─── Source material

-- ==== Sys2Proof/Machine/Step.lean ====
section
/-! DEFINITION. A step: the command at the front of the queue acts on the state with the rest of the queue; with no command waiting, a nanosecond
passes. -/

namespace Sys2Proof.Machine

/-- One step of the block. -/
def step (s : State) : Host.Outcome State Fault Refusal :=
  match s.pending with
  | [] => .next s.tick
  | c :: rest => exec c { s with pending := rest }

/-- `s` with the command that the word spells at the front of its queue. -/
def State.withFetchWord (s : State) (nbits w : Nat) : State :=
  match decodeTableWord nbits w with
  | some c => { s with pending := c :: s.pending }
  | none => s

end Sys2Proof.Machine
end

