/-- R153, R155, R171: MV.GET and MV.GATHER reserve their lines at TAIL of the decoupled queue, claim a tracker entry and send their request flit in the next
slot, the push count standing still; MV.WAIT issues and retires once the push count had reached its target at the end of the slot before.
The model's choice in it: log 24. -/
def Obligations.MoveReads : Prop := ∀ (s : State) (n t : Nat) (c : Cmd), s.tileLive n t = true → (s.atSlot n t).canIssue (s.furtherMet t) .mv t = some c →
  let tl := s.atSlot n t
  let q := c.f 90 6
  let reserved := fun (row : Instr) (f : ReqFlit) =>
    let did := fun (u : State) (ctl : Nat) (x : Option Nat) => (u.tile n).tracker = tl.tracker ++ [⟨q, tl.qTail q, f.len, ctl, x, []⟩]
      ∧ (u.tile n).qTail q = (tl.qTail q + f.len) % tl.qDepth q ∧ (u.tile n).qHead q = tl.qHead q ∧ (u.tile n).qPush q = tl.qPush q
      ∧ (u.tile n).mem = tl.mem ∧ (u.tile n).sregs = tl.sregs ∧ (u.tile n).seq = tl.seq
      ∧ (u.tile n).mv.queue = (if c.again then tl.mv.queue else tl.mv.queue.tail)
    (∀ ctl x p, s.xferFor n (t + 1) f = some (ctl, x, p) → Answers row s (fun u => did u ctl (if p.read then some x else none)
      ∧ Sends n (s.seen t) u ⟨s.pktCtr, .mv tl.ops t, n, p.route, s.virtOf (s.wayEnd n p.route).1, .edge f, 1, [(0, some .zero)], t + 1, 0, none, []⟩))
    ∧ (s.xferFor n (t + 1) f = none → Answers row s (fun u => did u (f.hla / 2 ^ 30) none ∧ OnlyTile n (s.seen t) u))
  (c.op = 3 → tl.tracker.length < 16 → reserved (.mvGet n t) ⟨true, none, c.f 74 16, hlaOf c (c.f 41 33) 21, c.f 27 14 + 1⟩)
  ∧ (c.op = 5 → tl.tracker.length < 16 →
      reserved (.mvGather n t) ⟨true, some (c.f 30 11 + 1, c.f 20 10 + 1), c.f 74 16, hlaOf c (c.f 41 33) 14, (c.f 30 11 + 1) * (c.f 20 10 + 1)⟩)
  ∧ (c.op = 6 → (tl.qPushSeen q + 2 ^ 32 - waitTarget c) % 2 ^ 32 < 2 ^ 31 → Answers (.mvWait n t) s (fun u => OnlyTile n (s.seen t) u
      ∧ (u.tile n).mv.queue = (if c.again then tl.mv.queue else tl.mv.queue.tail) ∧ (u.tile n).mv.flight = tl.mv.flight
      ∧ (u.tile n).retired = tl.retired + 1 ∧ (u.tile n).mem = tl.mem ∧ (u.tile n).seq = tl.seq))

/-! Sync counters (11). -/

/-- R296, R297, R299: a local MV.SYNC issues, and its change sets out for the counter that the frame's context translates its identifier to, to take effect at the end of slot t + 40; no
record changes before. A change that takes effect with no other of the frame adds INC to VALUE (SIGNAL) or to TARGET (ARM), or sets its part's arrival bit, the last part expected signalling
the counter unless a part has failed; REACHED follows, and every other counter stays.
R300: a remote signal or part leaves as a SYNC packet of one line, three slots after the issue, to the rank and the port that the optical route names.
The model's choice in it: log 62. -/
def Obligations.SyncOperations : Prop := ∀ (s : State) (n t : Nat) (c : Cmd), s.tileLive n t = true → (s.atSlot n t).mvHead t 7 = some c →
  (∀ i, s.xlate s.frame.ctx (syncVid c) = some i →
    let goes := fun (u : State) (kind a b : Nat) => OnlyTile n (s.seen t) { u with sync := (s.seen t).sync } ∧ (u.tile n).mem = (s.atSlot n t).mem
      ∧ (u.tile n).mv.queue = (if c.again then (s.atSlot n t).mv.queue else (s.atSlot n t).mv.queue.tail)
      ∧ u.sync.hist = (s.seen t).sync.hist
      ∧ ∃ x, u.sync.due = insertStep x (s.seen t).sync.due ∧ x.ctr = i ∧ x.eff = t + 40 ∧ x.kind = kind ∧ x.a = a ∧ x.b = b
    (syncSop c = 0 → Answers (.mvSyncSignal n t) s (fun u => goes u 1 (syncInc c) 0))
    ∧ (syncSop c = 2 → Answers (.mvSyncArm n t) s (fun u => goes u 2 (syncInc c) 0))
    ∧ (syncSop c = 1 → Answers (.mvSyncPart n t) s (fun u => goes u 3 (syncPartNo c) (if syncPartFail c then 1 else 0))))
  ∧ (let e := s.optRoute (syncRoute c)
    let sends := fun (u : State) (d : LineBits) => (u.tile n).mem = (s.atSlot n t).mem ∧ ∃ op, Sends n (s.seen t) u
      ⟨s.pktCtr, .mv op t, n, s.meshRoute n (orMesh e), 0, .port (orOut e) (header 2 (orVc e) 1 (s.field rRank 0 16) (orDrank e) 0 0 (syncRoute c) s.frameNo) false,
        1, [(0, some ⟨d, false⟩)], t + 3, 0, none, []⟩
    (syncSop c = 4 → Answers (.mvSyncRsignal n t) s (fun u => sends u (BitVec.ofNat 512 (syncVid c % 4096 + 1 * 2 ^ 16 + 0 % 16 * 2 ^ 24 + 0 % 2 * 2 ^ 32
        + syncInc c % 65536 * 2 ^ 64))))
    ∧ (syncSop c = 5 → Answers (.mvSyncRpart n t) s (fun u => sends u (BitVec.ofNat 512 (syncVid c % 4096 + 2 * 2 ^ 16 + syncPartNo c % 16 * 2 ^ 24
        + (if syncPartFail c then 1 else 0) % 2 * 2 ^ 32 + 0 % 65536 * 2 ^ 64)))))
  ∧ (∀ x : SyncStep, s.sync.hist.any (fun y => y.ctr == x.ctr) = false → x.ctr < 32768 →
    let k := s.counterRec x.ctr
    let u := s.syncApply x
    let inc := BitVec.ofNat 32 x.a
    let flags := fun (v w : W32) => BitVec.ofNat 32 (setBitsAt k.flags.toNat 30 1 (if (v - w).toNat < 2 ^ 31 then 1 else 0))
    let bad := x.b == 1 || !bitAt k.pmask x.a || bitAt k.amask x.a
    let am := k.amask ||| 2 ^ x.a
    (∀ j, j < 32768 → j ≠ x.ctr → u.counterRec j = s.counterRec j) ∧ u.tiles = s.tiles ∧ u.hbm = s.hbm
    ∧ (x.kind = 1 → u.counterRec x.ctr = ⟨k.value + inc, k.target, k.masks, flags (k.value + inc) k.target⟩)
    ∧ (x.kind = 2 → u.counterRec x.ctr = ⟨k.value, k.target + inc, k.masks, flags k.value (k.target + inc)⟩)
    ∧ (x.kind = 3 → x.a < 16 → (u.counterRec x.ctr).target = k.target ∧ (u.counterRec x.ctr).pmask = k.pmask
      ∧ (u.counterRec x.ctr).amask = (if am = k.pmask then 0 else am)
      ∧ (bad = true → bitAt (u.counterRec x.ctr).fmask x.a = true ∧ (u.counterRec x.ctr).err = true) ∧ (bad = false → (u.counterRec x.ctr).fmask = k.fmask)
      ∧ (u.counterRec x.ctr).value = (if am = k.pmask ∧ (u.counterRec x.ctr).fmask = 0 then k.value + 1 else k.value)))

──────

» Assignment
Quote exactly the first line of the entries and every line after it, stopping with the line that contains "(s.seen t) u))".

» Answer box
-- ==== Sys2Proof/Machine/Step.lean ====
section
/-! DEFINITION. A step: the command at the front of the queue acts on the state with the rest of the queue; with no command waiting, a nanosecond
passes. -/

namespace Sys2Proof.Machine

/-- One step of the block. -/
def step (s : State) : Host.Outcome State Fault Refusal :=
  match s.pending with
  | [] => .next s.tick
  | c :: rest => exec c { s with pending := rest }

/-- `s` with the command that the word spells at the front of its queue. -/
def State.withFetchWord (s : State) (nbits w : Nat) : State :=
  match decodeTableWord nbits w with
  | some c => { s with pending := c :: s.pending }
  | none => s

end Sys2Proof.Machine
end

/-- R153, R155, R171: MV.GET and MV.GATHER reserve their lines at TAIL of the decoupled queue, claim a tracker entry and send their request flit in the next
slot, the push count standing still; MV.WAIT issues and retires once the push count had reached its target at the end of the slot before.
The model's choice in it: log 24. -/
def Obligations.MoveReads : Prop := ∀ (s : State) (n t : Nat) (c : Cmd), s.tileLive n t = true → (s.atSlot n t).canIssue (s.furtherMet t) .mv t = some c →
  let tl := s.atSlot n t
  let q := c.f 90 6
  let reserved := fun (row : Instr) (f : ReqFlit) =>
    let did := fun (u : State) (ctl : Nat) (x : Option Nat) => (u.tile n).tracker = tl.tracker ++ [⟨q, tl.qTail q, f.len, ctl, x, []⟩]
      ∧ (u.tile n).qTail q = (tl.qTail q + f.len) % tl.qDepth q ∧ (u.tile n).qHead q = tl.qHead q ∧ (u.tile n).qPush q = tl.qPush q
      ∧ (u.tile n).mem = tl.mem ∧ (u.tile n).sregs = tl.sregs ∧ (u.tile n).seq = tl.seq
      ∧ (u.tile n).mv.queue = (if c.again then tl.mv.queue else tl.mv.queue.tail)
    (∀ ctl x p, s.xferFor n (t + 1) f = some (ctl, x, p) → Answers row s (fun u => did u ctl (if p.read then some x else none)
      ∧ Sends n (s.seen t) u ⟨s.pktCtr, .mv tl.ops t, n, p.route, s.virtOf (s.wayEnd n p.route).1, .edge f, 1, [(0, some .zero)], t + 1, 0, none, []⟩))
    ∧ (s.xferFor n (t + 1) f = none → Answers row s (fun u => did u (f.hla / 2 ^ 30) none ∧ OnlyTile n (s.seen t) u))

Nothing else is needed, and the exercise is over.